### WHAT THE EXERCISE ASKS
In the records that follow, the lines from the one containing "endsWith (exec (.div false" to the one containing "theorem test_engine_R181 : negInverse", inclusive, are to be given again exactly.

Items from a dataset
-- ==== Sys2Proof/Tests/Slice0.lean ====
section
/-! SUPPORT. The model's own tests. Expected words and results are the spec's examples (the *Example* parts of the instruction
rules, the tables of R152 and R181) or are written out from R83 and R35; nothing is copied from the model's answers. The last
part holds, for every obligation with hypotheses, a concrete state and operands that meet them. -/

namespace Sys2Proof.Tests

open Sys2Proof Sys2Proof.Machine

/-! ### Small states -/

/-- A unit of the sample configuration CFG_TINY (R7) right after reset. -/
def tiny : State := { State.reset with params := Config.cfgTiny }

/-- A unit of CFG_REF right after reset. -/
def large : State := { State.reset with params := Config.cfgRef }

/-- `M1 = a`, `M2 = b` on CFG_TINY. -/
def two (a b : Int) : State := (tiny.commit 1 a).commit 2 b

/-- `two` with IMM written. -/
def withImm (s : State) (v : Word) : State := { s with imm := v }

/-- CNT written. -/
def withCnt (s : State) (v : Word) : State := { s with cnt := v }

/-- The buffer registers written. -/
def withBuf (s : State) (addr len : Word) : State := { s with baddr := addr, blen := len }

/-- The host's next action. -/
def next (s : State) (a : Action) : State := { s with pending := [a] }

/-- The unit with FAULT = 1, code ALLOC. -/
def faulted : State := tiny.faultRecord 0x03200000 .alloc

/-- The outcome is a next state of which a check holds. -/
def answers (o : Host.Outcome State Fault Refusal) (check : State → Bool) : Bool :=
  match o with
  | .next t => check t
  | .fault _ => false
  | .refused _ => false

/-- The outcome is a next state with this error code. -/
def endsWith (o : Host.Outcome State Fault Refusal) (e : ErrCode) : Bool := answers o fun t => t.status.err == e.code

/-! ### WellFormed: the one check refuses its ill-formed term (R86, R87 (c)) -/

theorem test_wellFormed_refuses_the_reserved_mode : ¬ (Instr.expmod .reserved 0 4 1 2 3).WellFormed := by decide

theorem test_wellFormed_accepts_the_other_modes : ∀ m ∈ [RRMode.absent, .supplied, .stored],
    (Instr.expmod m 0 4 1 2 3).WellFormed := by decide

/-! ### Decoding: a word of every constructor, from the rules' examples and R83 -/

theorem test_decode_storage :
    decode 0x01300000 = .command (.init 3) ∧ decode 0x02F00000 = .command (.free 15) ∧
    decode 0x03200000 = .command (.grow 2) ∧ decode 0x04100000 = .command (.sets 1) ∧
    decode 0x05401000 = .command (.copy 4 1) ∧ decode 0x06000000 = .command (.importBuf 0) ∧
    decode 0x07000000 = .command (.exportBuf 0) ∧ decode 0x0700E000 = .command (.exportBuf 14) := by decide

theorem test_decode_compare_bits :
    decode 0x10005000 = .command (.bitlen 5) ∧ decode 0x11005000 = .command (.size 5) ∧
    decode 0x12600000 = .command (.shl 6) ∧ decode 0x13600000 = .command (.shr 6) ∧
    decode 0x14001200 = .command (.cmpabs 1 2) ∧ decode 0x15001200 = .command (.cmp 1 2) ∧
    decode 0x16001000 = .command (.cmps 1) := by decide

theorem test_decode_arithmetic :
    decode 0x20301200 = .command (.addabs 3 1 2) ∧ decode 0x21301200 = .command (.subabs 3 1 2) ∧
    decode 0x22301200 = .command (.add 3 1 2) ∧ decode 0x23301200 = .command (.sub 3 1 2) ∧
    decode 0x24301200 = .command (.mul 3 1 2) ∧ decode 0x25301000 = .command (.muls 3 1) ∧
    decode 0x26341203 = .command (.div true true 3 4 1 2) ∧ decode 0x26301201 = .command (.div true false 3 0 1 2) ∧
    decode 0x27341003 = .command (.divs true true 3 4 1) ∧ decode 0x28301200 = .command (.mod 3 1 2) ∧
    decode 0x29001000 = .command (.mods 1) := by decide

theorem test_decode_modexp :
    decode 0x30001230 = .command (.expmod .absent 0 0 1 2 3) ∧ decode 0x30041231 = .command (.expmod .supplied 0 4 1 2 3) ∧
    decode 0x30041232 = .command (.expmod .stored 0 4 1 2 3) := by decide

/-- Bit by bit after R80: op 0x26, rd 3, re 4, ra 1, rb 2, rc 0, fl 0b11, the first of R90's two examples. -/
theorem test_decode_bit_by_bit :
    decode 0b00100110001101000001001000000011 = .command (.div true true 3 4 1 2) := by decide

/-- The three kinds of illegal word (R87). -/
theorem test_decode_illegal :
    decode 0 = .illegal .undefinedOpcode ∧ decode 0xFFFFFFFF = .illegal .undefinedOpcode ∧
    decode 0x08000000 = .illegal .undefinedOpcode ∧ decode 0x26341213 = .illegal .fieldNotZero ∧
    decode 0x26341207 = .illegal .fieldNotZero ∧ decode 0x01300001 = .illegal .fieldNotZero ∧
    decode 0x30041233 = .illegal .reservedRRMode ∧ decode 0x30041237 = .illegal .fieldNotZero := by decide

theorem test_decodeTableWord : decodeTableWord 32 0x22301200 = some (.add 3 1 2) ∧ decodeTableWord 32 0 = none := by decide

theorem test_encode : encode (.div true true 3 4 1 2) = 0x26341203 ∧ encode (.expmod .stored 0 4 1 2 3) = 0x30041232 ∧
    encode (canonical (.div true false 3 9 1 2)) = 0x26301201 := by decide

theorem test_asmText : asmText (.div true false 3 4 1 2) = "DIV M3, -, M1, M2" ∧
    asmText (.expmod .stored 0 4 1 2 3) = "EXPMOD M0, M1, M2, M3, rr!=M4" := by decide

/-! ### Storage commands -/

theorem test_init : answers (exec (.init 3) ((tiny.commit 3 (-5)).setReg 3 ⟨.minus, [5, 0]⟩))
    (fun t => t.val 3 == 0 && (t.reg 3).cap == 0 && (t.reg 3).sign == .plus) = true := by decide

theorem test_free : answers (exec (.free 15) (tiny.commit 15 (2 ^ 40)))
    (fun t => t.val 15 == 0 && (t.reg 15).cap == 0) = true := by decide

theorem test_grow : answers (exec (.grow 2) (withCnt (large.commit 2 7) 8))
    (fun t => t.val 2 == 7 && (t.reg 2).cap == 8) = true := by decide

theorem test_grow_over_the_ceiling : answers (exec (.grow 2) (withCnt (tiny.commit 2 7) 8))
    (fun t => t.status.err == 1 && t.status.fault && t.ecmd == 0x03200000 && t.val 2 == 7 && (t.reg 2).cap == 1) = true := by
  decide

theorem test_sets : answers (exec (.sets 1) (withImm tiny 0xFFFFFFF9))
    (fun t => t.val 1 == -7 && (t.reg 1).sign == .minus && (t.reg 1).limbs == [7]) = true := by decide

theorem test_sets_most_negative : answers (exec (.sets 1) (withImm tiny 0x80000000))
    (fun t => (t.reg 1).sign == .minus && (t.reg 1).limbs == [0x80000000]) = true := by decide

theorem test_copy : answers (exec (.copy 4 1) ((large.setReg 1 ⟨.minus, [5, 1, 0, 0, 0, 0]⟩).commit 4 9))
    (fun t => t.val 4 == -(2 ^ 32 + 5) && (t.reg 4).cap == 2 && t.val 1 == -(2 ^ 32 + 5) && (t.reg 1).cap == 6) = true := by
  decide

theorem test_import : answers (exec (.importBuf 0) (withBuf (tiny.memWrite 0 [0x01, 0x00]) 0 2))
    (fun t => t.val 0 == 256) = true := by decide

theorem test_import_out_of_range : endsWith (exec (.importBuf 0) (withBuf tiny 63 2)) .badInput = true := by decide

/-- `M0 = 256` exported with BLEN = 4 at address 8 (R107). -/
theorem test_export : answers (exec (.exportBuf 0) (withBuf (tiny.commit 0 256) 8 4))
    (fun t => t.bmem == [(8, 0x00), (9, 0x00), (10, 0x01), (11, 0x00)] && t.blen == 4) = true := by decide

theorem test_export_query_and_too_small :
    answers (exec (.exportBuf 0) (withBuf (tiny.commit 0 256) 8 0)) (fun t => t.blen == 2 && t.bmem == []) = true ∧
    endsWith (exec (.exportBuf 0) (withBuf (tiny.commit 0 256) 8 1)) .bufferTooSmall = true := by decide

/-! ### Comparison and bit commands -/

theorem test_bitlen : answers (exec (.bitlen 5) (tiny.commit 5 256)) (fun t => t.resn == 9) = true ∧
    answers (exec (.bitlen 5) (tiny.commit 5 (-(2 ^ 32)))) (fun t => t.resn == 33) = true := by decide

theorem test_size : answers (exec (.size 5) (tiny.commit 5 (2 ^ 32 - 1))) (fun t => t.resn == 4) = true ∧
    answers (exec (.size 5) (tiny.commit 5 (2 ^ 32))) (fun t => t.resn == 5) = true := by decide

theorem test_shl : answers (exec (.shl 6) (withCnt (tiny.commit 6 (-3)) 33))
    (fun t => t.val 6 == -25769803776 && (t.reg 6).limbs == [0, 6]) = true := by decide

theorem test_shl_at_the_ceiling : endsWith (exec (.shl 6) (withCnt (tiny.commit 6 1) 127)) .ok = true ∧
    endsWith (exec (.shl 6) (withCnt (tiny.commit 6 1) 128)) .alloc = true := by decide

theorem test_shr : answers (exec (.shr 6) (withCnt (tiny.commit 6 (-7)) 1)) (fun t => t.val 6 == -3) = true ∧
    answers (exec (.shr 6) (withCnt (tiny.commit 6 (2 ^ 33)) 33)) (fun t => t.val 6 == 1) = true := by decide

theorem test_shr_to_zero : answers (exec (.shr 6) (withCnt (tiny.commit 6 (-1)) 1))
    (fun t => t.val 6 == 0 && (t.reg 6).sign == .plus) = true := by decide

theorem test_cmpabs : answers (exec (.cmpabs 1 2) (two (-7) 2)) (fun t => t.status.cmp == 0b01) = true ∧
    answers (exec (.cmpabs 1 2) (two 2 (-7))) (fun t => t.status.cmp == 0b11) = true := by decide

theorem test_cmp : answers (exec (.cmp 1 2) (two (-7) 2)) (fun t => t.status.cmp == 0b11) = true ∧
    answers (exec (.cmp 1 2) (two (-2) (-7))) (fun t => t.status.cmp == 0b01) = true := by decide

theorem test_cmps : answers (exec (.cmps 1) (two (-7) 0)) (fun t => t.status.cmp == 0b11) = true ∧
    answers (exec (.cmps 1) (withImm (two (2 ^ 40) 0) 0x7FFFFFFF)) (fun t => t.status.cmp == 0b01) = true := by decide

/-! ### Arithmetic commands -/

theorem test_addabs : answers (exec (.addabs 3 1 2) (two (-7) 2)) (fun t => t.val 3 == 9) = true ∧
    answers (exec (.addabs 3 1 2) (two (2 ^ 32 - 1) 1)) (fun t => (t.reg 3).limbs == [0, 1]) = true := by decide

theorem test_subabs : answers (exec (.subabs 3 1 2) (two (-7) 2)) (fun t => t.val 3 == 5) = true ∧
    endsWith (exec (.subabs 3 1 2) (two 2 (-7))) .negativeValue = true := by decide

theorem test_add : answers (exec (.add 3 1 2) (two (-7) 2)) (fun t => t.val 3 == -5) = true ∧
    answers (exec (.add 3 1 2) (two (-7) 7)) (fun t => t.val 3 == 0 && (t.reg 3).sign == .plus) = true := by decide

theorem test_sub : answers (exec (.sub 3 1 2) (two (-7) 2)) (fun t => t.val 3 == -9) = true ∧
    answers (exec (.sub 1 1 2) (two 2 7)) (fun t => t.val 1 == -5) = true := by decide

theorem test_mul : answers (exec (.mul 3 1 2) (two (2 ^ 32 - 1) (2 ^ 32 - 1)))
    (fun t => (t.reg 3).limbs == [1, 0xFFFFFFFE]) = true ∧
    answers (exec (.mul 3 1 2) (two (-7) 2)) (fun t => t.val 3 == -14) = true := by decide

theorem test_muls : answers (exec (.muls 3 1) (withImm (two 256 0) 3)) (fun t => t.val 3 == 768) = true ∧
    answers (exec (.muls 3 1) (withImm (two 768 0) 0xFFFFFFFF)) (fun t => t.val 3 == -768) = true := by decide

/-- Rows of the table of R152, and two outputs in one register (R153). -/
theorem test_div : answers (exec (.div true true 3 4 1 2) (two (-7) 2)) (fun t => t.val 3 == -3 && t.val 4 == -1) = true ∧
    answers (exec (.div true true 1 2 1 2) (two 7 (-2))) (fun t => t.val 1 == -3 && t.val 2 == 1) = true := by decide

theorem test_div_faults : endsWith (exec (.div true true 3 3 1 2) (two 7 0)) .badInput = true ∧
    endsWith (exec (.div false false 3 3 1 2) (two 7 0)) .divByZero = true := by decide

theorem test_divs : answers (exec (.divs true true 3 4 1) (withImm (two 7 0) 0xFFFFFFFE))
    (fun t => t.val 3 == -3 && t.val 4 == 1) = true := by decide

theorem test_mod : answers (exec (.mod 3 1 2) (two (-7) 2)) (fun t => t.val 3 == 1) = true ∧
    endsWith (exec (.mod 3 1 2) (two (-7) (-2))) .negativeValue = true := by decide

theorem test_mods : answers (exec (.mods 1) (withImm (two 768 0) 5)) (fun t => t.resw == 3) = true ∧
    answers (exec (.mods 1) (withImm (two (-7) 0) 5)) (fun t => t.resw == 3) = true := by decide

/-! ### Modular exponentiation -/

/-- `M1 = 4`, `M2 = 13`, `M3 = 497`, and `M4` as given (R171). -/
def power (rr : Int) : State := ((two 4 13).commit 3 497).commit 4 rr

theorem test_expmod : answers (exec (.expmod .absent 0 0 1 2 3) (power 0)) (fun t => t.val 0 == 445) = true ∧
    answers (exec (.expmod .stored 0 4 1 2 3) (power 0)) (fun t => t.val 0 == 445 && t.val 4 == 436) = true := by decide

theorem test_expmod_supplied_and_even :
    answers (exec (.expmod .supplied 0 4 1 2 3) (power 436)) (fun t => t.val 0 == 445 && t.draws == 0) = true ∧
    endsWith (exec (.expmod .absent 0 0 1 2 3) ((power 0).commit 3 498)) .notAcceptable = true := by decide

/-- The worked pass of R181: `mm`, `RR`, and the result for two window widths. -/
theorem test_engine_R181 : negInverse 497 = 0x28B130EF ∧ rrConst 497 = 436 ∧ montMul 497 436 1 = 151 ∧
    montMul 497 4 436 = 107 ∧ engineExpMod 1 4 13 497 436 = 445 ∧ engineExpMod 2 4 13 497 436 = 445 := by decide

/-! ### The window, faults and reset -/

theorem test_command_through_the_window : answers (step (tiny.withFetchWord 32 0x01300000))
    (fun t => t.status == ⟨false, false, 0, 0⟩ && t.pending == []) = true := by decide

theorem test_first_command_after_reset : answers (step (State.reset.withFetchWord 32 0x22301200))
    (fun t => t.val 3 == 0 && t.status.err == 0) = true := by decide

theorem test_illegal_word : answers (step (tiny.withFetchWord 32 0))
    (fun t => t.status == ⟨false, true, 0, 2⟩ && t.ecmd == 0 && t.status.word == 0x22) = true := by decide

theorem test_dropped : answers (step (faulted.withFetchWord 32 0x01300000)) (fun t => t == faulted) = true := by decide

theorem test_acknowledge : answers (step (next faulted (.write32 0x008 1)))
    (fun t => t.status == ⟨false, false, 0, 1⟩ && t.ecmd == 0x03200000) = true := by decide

### REPLY
    endsWith (exec (.div false false 3 3 1 2) (two 7 0)) .divByZero = true := by decide

theorem test_divs : answers (exec (.divs true true 3 4 1) (withImm (two 7 0) 0xFFFFFFFE))
    (fun t => t.val 3 == -3 && t.val 4 == 1) = true := by decide

theorem test_mod : answers (exec (.mod 3 1 2) (two (-7) 2)) (fun t => t.val 3 == 1) = true ∧
    endsWith (exec (.mod 3 1 2) (two (-7) (-2))) .negativeValue = true := by decide

theorem test_mods : answers (exec (.mods 1) (withImm (two 768 0) 5)) (fun t => t.resw == 3) = true ∧
    answers (exec (.mods 1) (withImm (two (-7) 0) 5)) (fun t => t.resw == 3) = true := by decide

/-! ### Modular exponentiation -/

/-- `M1 = 4`, `M2 = 13`, `M3 = 497`, and `M4` as given (R171). -/
def power (rr : Int) : State := ((two 4 13).commit 3 497).commit 4 rr

theorem test_expmod : answers (exec (.expmod .absent 0 0 1 2 3) (power 0)) (fun t => t.val 0 == 445) = true ∧
    answers (exec (.expmod .stored 0 4 1 2 3) (power 0)) (fun t => t.val 0 == 445 && t.val 4 == 436) = true := by decide

theorem test_expmod_supplied_and_even :
    answers (exec (.expmod .supplied 0 4 1 2 3) (power 436)) (fun t => t.val 0 == 445 && t.draws == 0) = true ∧
    endsWith (exec (.expmod .absent 0 0 1 2 3) ((power 0).commit 3 498)) .notAcceptable = true := by decide

/-- The worked pass of R181: `mm`, `RR`, and the result for two window widths. -/
theorem test_engine_R181 : negInverse 497 = 0x28B130EF ∧ rrConst 497 = 436 ∧ montMul 497 436 1 = 151 ∧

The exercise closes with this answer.